[Collected data]
________
-- ==== Sys2Proof/Word.lean ====
section
/-! DEFINITION. The machine's word types (00_scope.md R7): bytes, and 16-bit addresses. -/

namespace Sys2Proof

/-- A u8: A, X, Y, SP, an opcode, a memory byte (R7). -/
abbrev Byte := BitVec 8

/-- A u16: PC and every address (R7, R50). -/
abbrev Word := BitVec 16

end Sys2Proof
end

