-- ==== Sys2Proof/Machine/LoadStore.lean ====
section
/-! DEFINITION. The loads and stores (41_load_store.md R170 to R176). Each meaning is the operation
stage run on the state the fetch and mode stages leave, PC past the instruction (00_scope.md R15). -/

namespace Sys2Proof.Machine

/-- LDA (R170). -/
def lda (op : Byte) (o : Operand) : Act Unit := do
  let m ← loadOperand op o
  let f ← Act.get State.flags
  setAWith (loadResult m f)

/-- LDX (R171). -/
def ldx (op : Byte) (o : Operand) : Act Unit := do
  let m ← loadOperand op o
  let f ← Act.get State.flags
  setXWith (loadResult m f)

/-- LDY (R172). -/
def ldy (op : Byte) (o : Operand) : Act Unit := do
  let m ← loadOperand op o
  let f ← Act.get State.flags
  setYWith (loadResult m f)

/-- STA, STX and STY: a register stored at `ea`, no flag written (R173 to R175). -/
def store (reg : State → Byte) (op : Byte) (o : Operand) : Act Unit := do
  let v ← Act.get reg
  storeOperand op o v

/-- LDA #$nn (0xA9), R170. -/
def execLdaImm (v : Byte) (s : State) : Result :=
  (lda 0xA9 (.imm v)).outcome s

/-- LDA $nn (0xA5), R170. -/
def execLdaZp (b : Byte) (s : State) : Result :=
  (lda 0xA5 (.zp b)).outcome s

/-- LDA $nn,X (0xB5), R170. -/
def execLdaZpx (b : Byte) (s : State) : Result :=
  (lda 0xB5 (.zpx b)).outcome s

/-- LDA $nnnn (0xAD), R170. -/
def execLdaAbs (w : Word) (s : State) : Result :=
  (lda 0xAD (.abs w)).outcome s

/-- LDA $nnnn,X (0xBD), R170. -/
def execLdaAbsx (w : Word) (s : State) : Result :=
  (lda 0xBD (.absx w)).outcome s

/-- LDA $nnnn,Y (0xB9), R170. -/
def execLdaAbsy (w : Word) (s : State) : Result :=
  (lda 0xB9 (.absy w)).outcome s

/-- LDA ($nn,X) (0xA1), R170. -/
def execLdaIndx (b : Byte) (s : State) : Result :=
  (lda 0xA1 (.indx b)).outcome s

/-- LDA ($nn),Y (0xB1), R170. -/
def execLdaIndy (b : Byte) (s : State) : Result :=
  (lda 0xB1 (.indy b)).outcome s

/-- LDX #$nn (0xA2), R171. -/
def execLdxImm (v : Byte) (s : State) : Result :=
  (ldx 0xA2 (.imm v)).outcome s

/-- LDX $nn (0xA6), R171. -/
def execLdxZp (b : Byte) (s : State) : Result :=
  (ldx 0xA6 (.zp b)).outcome s

/-- LDX $nn,Y (0xB6), R171. -/
def execLdxZpy (b : Byte) (s : State) : Result :=
  (ldx 0xB6 (.zpy b)).outcome s

/-- LDX $nnnn (0xAE), R171. -/
def execLdxAbs (w : Word) (s : State) : Result :=
  (ldx 0xAE (.abs w)).outcome s

/-- LDX $nnnn,Y (0xBE), R171. -/
def execLdxAbsy (w : Word) (s : State) : Result :=
  (ldx 0xBE (.absy w)).outcome s

/-- LDY #$nn (0xA0), R172. -/
def execLdyImm (v : Byte) (s : State) : Result :=
  (ldy 0xA0 (.imm v)).outcome s

/-- LDY $nn (0xA4), R172. -/
def execLdyZp (b : Byte) (s : State) : Result :=
  (ldy 0xA4 (.zp b)).outcome s

/-- LDY $nn,X (0xB4), R172. -/
def execLdyZpx (b : Byte) (s : State) : Result :=
  (ldy 0xB4 (.zpx b)).outcome s

/-- LDY $nnnn (0xAC), R172. -/
def execLdyAbs (w : Word) (s : State) : Result :=
  (ldy 0xAC (.abs w)).outcome s

/-- LDY $nnnn,X (0xBC), R172. -/
def execLdyAbsx (w : Word) (s : State) : Result :=
  (ldy 0xBC (.absx w)).outcome s

/-- STA $nn (0x85), R173. -/
def execStaZp (b : Byte) (s : State) : Result :=
  (store State.a 0x85 (.zp b)).outcome s

/-- STA $nn,X (0x95), R173. -/
def execStaZpx (b : Byte) (s : State) : Result :=
  (store State.a 0x95 (.zpx b)).outcome s

/-- STA $nnnn (0x8D), R173. -/
def execStaAbs (w : Word) (s : State) : Result :=
  (store State.a 0x8D (.abs w)).outcome s

/-- STA $nnnn,X (0x9D), R173. -/
def execStaAbsx (w : Word) (s : State) : Result :=
  (store State.a 0x9D (.absx w)).outcome s

/-- STA $nnnn,Y (0x99), R173. -/
def execStaAbsy (w : Word) (s : State) : Result :=
  (store State.a 0x99 (.absy w)).outcome s

/-- STA ($nn,X) (0x81), R173. -/
def execStaIndx (b : Byte) (s : State) : Result :=
  (store State.a 0x81 (.indx b)).outcome s

/-- STA ($nn),Y (0x91), R173. -/
def execStaIndy (b : Byte) (s : State) : Result :=
  (store State.a 0x91 (.indy b)).outcome s

/-- STX $nn (0x86), R174. -/
def execStxZp (b : Byte) (s : State) : Result :=
  (store State.x 0x86 (.zp b)).outcome s

/-- STX $nn,Y (0x96), R174. -/
def execStxZpy (b : Byte) (s : State) : Result :=
  (store State.x 0x96 (.zpy b)).outcome s

/-- STX $nnnn (0x8E), R174. -/
def execStxAbs (w : Word) (s : State) : Result :=
  (store State.x 0x8E (.abs w)).outcome s

/-- STY $nn (0x84), R175. -/
def execStyZp (b : Byte) (s : State) : Result :=
  (store State.y 0x84 (.zp b)).outcome s

/-- STY $nn,X (0x94), R175. -/
def execStyZpx (b : Byte) (s : State) : Result :=
  (store State.y 0x94 (.zpx b)).outcome s

/-- STY $nnnn (0x8C), R175. -/
def execStyAbs (w : Word) (s : State) : Result :=
  (store State.y 0x8C (.abs w)).outcome s

end Sys2Proof.Machine
end

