-- ==== Sys2Proof/Certificates/Slice0/Obligations.lean ====
section
/-! DEFINITION. The statements for the provers. Each docstring says which rule of spec/ it formalises; "decision"
names a row D<n> of 92_eei_decisions.md, "log" an entry of notes/assumptions. -/

open Sys2Proof Sys2Proof.Machine

/-! ### Encoding -/

/-- Decoding the bytes of an instruction, whatever follows them, gives it back with the rest: no operand bit is dropped,
for every form at every operand value (30_encoding.md sections 1 and 2; the opcode assignment is decision D1). -/
def Obligations.DecodeOfEncode : Prop :=
  ∀ (i : Instr) (rest : List Byte), decode (encode i ++ rest) = .ok (i, rest)

/-- Bytes that decode are the bytes of the instruction they decode to: each instruction has one encoding (30_encoding.md
sections 1 and 2; decision D1). -/
def Obligations.EncodeOfDecode : Prop :=
  ∀ (bytes rest : List Byte) (i : Instr), decode bytes = .ok (i, rest) → bytes = encode i ++ rest

/-- An opcode is refused as Absent, by name, exactly when it is one of the 105 listed values (decision D1). -/
def Obligations.AbsentOpcodesAreTheListed : Prop :=
  ∀ (op : Byte) (rest : List Byte), decode (op :: rest) = .error (.absentOpcode op) ↔ op ∈ absentOpcodes

/-- Words written out from the opcode map and the operand layouts decode to the instructions they stand for, one or more
of each family (95_test_vectors.md; decision D1). -/
def Obligations.SpecWordsDecode : Prop :=
  decode [0x69, 0x40] = .ok (.adcImm 0x40, []) ∧
  decode [0xF1, 0x20] = .ok (.sbcIndy 0x20, []) ∧
  decode [0xBD, 0x34, 0x12] = .ok (.ldaAbsx 0x1234, []) ∧
  decode [0x96, 0x10] = .ok (.stxZpy 0x10, []) ∧
  decode [0x7E, 0x34, 0x12] = .ok (.rorAbsx 0x1234, []) ∧
  decode [0x4A] = .ok (.lsrAcc, []) ∧
  decode [0xBA] = .ok (.tsx, []) ∧
  decode [0x6C, 0xFF, 0x10] = .ok (.jmpInd 0x10FF, []) ∧
  decode [0x30, 0x80] = .ok (.bmi 0x80, []) ∧
  decode [0xB8] = .ok (.clv, [])

/-- The length of an instruction is told by its opcode alone, is one more than its mode's operand bytes, and is the length
of its encoding (30_encoding.md section 1). -/
def Obligations.LengthFromOpcode : Prop :=
  ∀ i : Instr, opcodeLength i.opcode = some (encode i).length ∧ (encode i).length = 1 + i.mode.operandBytes

/-! ### Memory and the bus -/

/-- R51, the precedence of the region decode, for every configuration, and the regions of the reference parameters. -/
def Obligations.RegionPrecedence : Prop :=
  (∀ a : Word, region Config.reference a =
    if a.toNat < 0xC000 then .ram else if a.toNat < 0xD000 then .bus else .rom) ∧
  ∀ (c : Config) (a : Word),
    let inRam := c.ramBase ≤ a.toNat ∧ a.toNat < c.ramBase + c.ramSize
    (inRam → region c a = .ram) ∧
    (¬ inRam → a.toNat < c.romBase → region c a = .bus) ∧
    (¬ inRam → c.romBase ≤ a.toNat → a.toNat < c.romBase + c.romSize → region c a = .rom) ∧
    (¬ inRam → c.romBase ≤ a.toNat → c.romBase + c.romSize ≤ a.toNat → region c a = .unmapped)

/-- `MemRead`: what a read does in each region (20_memory.md sections 2 and 6; decisions D14, D15, D18). In the bus window
it sends the read frame stamped with `cycles` modulo 2^32 and gives the peer's reply, or, where the exchange fails, the
fatal fault. The model's own choices: where the reply comes from (log 7), that the trace is a field without the failed
frame (log 15), and the state a fault carries (log 10). -/
def Obligations.MemReadByRegion : Prop :=
  ∀ (s : State) (a : Word),
    let frame : Frame := { cycle := BitVec.ofNat 32 s.cycles, direction := .read, address := a, value := 0 }
    (region s.cfg a = .ram ∨ region s.cfg a = .rom → memRead a s = .ok (s.byteAt a, s)) ∧
    (∀ b rest, region s.cfg a = .bus → nextExchange s = (.ok b, rest) →
      memRead a s = .ok (b, { s with peer := rest, trace := s.trace ++ [{ frame := frame, reply := some b }] })) ∧
    (∀ rest, region s.cfg a = .bus → nextExchange s = (.fail, rest) →
      memRead a s = .error (.transportFailure frame { s with fault := some (.transportFailure frame) })) ∧
    (region s.cfg a = .unmapped →
      memRead a s = .error (.decodeViolation a .read { s with fault := some (.decodeViolation a .read) }))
________
What needs to be done
Go through the lines above and copy any that contain "inRam".

Task answer
    let inRam := c.ramBase ≤ a.toNat ∧ a.toNat < c.ramBase + c.ramSize
    (inRam → region c a = .ram) ∧
    (¬ inRam → a.toNat < c.romBase → region c a = .bus) ∧
    (¬ inRam → c.romBase ≤ a.toNat → a.toNat < c.romBase + c.romSize → region c a = .rom) ∧
    (¬ inRam → c.romBase ≤ a.toNat → c.romBase + c.romSize ≤ a.toNat → region c a = .unmapped)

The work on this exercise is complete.